For each line below that contains the string "word", copy that line.

(Beginning of Data shown)

/-- The guard and control fields of a canonical word (R43). -/
def decodeCtl (w : Nat) : Ctl :=
  { g1n := bitAt w 83, g1 := BitVec.ofNat 3 (fld w 80 3), g2n := bitAt w 79, g2 := BitVec.ofNat 3 (fld w 76 3),
    safe := bitAt w 21, stall := BitVec.ofNat 3 (fld w 18 3), yld := bitAt w 17 }

/-- An operand field read under its role: an unused source is ignored in all of its bits (R53). -/
def roleOpnd (r : Machine.Role) (f : Nat) : Option Opnd :=
  match r with
  | .unused => some .none
  | _ => decodeOpnd f

/-- The leaf instruction of an opcode and func[15:11] (R54), if one has them. -/
def findLOp (op : Nat) (opx : BitVec 5) : Option LOp :=
  LOp.all.find? (fun o => o.spec.op == op && (opx &&& ~~~o.spec.opxFree) == o.spec.opxFix)

/-- The fields of a canonical word under the entry of `o` (R43-R53). -/
def leafFields (o : LOp) (w : Nat) : Option Leaf :=
  let p := o.spec
  let imm := bitAt w 16
  match Machine.Ty.ofCode (fld w 84 4), Machine.RMode.ofCode (fld w 0 3), roleOpnd p.d (fld w 67 9),
    roleOpnd p.s1 (fld w 58 9),
    (if imm || Machine.s2Unused o (Machine.Ty.ofCode (fld w 84 4)) (BitVec.ofNat 5 (fld w 11 5)) then some Opnd.none
      else roleOpnd p.s2 (fld w 49 9)),
    (if imm then some Opnd.none else roleOpnd p.s3 (fld w 40 9)), roleOpnd p.s4 (fld w 31 9) with
  | some ty, some rm, some d, some s1, some s2, some s3, some s4 =>
    let l : Leaf :=
      { ctl := decodeCtl w, ty, d, s1, s2, s3, s4, hint := Hint.ofCode (fld w 25 2), slot := BitVec.ofNat 3 (fld w 22 3),
        imm := if imm then some (BitVec.ofNat 18 (fld w 40 18)) else none,
        opx := BitVec.ofNat 5 (fld w 11 5) &&& p.opxFree, sel := BitVec.ofNat 2 (fld w 9 2),
        cond := BitVec.ofNat 4 (fld w 5 4), sgn := bitAt w 4, sat := bitAt w 3, rm }
    some { l with em := Machine.emMask l (BitVec.ofNat 4 (fld w 27 4)) }
  | _, _, _, _, _, _, _ => none

/-- A canonical word of the general form (R43-R53). -/
def decodeLeafGeneral (w : Nat) : Except Reject Instr :=
  match findLOp (fld w 88 8) (BitVec.ofNat 5 (fld w 11 5)) with
  | none => .error (if LOp.all.any (fun o => o.spec.op == fld w 88 8) then .reservedSelector else .reservedOpcode)
  | some o =>
    match leafFields o w with
    | none => .error .reservedOperand
    | some l =>
      if o.spec.emZero && fld w 27 4 != 0 then .error .fieldNotZero
      else match Machine.LOp.check o l with
        | some r => .error r
        | none => .ok (o.instr l)

/-- `MOVI` (R52, R115). -/
def decodeMoviLane (w : Nat) : Except Reject Instr :=
  if fld w 58 9 ≠ 0x1FF || fld w 0 17 ≠ 0 || fld w 22 4 ≠ 0 then .error .fieldNotZero
  else match Machine.Ty.ofCode (fld w 84 4), decodeOpnd (fld w 67 9) with
    | some ty, some d =>
      if !(ty == .b64 || ty == .b32 || ty == .f32) then .error .reservedType
      else okIf (laneDestOk d) .reservedOperand (.moviLane (decodeCtl w) ty d (BitVec.ofNat 32 (fld w 26 32)))
    | none, _ => .error .reservedType
    | _, none => .error .reservedOperand

/-- `BRA` (R52, R138). -/
def decodeBra (w : Nat) : Except Reject Instr :=
  if fld w 84 4 ≠ 0 then .error .reservedType
  else if fld w 22 9 ≠ 0 || fld w 0 17 ≠ 0x10000 then .error .fieldNotZero
  else match decodeOpnd (fld w 58 9) with
    | some s =>
      okIf (braSrcOk s) .reservedOperand
        (.bra (decodeCtl w) s (BitVec.ofNat 18 (fld w 40 18)) (BitVec.ofNat 18 (fld w 31 9 + 512 * fld w 67 9)))
    | none => .error .reservedOperand

/-- `GRFT` (R52, R357). -/
def decodeGrft (w : Nat) : Except Reject Instr :=
  if fld w 84 4 ≠ 0 then .error .reservedType
  else if fld w 67 9 ≠ 0x1FF || fld w 25 1 ≠ 0 || fld w 1 10 ≠ 0 || bitAt w 16 then .error .fieldNotZero
  else match decodeOpnd (fld w 58 9) with
    | some s =>
      let m := BitVec.ofNat 16 (fld w 42 16)
      if !grftSrcOk s then .error .reservedOperand
      else okIf (m != 0 && decide (maskCount m ≤ 8)) .badCount
        (.grft (decodeCtl w) s m (BitVec.ofNat 21 (fld w 26 16 + 65536 * fld w 11 5)) (BitVec.ofNat 3 (fld w 22 3))
          (bitAt w 0))
    | none => .error .reservedOperand

/-- `GRET` (R361). -/
def decodeGret (w : Nat) : Except Reject Instr :=
  if fld w 84 4 ≠ 0 then .error .reservedType
  else if fld w 31 45 ≠ 2 ^ 45 - 1 || fld w 22 9 ≠ 0 || fld w 0 17 ≠ 0 then .error .fieldNotZero
  else
    let c := decodeCtl w
    okIf (!c.g1n && c.g1 == 7 && !c.g2n && c.g2 == 7) .reservedControl (.gret c)

/-- A 96-bit canonical leaf word (R43, R54). -/
def decodeLeaf (w : Nat) : Except Reject Instr :=
  match fld w 88 8 with
  | 0x17 => decodeMoviLane w
  | 0x50 => decodeBra w
  | 0xA0 => decodeGrft w
  | 0xA1 => decodeGret w
  | _ => decodeLeafGeneral w

/-! ## Stored leaf code -/

/-- Bytes as a little-endian number. -/
def leNat : List Byte → Nat
  | [] => 0
  | b :: r => b.toNat + 256 * leNat r

/-- `n` little-endian bytes of a number. -/
def leBytes : Nat → Nat → List Byte
  | 0, _ => []
  | n + 1, x => BitVec.ofNat 8 x :: leBytes n (x / 256)

/-- The length of a stored instruction, by its prefix byte's class (R56). -/
def storedLength (p : Byte) : Nat :=
  match p.toNat / 64 with
  | 0 => 4
  | 1 => 8
  | 2 => 13
  | _ => 1

/-- The prefix byte is padding (R56). -/
def isPadding (p : Byte) : Bool := p.toNat / 64 == 3

/-- The type of a class-00 type index (R57). -/
def compactType : Nat → Nat
  | 0 => 0 | 1 => 1 | 2 => 5 | 3 => 6 | 4 => 7 | 5 => 2 | 6 => 3 | _ => 8

/-- Class 00 expanded (R57): opcode and payload. -/
def expand4 (op p : Nat) : Nat :=
  joinFields [(17, 0), (1, 0), (3, 0), (1, 0), (3, 0), (2, 0), (4, 0), (9, 0x1FF), (9, 0x1FF), (9, fld p 0 7),
    (9, fld p 7 7), (9, fld p 14 7), (3, 7), (1, 0), (3, 7), (1, 0), (4, compactType (fld p 21 3)), (8, op)]

/-- Class 01 expanded (R58): prefix and payload. -/
def expand8 (pre p : Nat) : Nat :=
  joinFields [(17, fld p 0 4), (1, 0), (3, fld pre 2 3), (1, fld pre 5 1), (3, 0), (2, 0), (4, 0), (9, 0x1FF),
    (9, fld p 4 9), (9, fld p 13 9), (9, fld p 22 9), (9, fld p 31 9), (3, 7), (1, 0), (3, fld p 40 3),
    (1, fld p 43 1), (4, fld p 44 4), (8, fld p 48 8)]

/-- The opcodes that the compact classes cannot carry (R59). -/
def ownLayout (op : Nat) : Bool := op == 0x17 || op == 0x50 || op == 0xA0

(End of Data shown)

Solution to this task:
/-- The guard and control fields of a canonical word (R43). -/
/-- The fields of a canonical word under the entry of `o` (R43-R53). -/
/-- A canonical word of the general form (R43-R53). -/
/-- A 96-bit canonical leaf word (R43, R54). -/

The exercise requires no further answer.